What to work on: Retype the line containing "RUNNING → HOLDING. -/" and each later line through the end of the listing, exactly as written, with no other lines.

***** Exercise input *****

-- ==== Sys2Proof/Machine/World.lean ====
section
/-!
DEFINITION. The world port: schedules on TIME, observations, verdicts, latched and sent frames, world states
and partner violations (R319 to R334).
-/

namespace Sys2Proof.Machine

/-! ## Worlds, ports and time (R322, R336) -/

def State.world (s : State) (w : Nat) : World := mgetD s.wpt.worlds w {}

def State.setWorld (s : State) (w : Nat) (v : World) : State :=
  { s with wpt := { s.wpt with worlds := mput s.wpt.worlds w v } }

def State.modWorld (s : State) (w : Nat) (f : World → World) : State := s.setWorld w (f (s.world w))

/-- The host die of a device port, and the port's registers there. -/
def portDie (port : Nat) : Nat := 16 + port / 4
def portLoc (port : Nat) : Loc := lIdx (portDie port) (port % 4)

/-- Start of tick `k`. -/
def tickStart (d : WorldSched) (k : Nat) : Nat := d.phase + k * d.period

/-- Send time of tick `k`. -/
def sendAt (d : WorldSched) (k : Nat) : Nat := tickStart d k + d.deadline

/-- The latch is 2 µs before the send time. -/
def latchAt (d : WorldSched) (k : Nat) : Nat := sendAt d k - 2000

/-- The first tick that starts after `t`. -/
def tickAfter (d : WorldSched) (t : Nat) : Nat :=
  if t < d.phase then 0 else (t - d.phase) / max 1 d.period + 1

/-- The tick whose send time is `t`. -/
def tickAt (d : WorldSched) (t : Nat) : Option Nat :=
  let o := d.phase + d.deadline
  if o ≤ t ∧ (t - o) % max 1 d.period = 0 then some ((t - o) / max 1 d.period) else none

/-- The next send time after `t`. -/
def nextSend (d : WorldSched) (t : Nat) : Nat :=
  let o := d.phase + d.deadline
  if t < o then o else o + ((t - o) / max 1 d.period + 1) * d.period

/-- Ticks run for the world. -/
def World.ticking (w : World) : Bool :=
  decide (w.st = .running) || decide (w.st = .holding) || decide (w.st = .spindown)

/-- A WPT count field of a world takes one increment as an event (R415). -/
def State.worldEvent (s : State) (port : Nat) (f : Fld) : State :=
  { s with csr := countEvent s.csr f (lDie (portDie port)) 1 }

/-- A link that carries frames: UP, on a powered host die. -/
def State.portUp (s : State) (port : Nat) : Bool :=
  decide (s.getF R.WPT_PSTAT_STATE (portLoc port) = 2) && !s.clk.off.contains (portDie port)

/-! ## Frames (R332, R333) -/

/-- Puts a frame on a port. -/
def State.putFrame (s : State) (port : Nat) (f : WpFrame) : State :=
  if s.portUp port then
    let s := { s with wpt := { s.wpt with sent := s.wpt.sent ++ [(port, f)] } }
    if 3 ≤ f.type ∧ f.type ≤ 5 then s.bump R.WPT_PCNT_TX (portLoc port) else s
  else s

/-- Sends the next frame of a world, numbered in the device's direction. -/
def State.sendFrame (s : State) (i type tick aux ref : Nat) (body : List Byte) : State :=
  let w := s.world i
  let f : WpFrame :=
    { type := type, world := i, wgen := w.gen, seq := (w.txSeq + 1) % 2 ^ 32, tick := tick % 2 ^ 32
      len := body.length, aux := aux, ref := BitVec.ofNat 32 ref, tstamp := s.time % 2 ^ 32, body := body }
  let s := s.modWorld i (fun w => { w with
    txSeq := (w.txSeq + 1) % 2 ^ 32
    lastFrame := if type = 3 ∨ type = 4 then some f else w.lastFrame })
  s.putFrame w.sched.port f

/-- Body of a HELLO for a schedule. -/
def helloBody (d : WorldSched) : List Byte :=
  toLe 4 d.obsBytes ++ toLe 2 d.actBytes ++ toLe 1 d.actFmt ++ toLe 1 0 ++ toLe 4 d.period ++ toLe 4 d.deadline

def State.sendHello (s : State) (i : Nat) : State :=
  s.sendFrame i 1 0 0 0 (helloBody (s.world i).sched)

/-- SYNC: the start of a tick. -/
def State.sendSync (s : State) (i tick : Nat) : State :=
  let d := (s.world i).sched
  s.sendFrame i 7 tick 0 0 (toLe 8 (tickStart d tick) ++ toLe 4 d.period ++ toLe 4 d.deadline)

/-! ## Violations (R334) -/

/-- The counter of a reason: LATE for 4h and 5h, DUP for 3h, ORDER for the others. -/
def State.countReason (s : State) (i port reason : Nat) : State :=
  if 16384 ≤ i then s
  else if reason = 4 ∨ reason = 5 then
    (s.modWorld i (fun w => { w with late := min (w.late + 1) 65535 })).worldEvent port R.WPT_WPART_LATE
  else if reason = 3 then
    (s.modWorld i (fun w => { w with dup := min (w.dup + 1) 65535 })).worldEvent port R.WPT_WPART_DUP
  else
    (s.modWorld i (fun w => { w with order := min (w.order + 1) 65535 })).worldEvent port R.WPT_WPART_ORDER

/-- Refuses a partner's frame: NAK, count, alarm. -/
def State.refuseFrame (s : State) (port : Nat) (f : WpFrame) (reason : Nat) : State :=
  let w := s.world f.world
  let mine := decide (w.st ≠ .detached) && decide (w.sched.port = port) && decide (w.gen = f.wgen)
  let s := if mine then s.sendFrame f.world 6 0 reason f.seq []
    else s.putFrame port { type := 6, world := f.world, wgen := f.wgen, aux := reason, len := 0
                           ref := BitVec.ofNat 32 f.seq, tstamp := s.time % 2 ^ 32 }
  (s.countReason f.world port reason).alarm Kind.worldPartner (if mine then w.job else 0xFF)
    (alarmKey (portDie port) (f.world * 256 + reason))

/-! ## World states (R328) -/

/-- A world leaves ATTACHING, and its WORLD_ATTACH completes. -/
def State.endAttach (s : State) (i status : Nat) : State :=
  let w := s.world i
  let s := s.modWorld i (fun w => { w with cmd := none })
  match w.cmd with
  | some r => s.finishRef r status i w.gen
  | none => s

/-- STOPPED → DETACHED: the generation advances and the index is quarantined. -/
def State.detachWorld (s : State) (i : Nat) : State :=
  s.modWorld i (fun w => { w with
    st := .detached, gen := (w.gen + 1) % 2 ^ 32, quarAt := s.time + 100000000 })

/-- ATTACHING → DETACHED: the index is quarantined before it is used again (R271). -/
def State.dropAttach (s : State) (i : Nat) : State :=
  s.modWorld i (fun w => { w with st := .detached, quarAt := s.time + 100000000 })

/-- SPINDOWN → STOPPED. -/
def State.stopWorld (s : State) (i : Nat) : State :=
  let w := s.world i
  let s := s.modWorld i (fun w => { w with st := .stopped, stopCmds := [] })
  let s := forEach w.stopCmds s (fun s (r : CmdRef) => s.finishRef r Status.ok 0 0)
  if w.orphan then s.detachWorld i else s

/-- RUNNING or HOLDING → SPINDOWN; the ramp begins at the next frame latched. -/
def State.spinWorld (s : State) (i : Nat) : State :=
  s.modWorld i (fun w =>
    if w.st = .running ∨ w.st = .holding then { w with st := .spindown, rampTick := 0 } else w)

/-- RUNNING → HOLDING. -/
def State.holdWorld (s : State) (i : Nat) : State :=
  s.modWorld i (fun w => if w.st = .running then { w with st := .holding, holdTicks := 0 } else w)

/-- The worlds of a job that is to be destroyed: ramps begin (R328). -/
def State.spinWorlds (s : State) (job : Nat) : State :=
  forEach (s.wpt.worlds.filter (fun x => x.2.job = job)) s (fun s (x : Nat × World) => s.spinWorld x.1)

*****

Exercise solution:
/-- RUNNING → HOLDING. -/
def State.holdWorld (s : State) (i : Nat) : State :=
  s.modWorld i (fun w => if w.st = .running then { w with st := .holding, holdTicks := 0 } else w)

/-- The worlds of a job that is to be destroyed: ramps begin (R328). -/
def State.spinWorlds (s : State) (job : Nat) : State :=
  forEach (s.wpt.worlds.filter (fun x => x.2.job = job)) s (fun s (x : Nat × World) => s.spinWorld x.1)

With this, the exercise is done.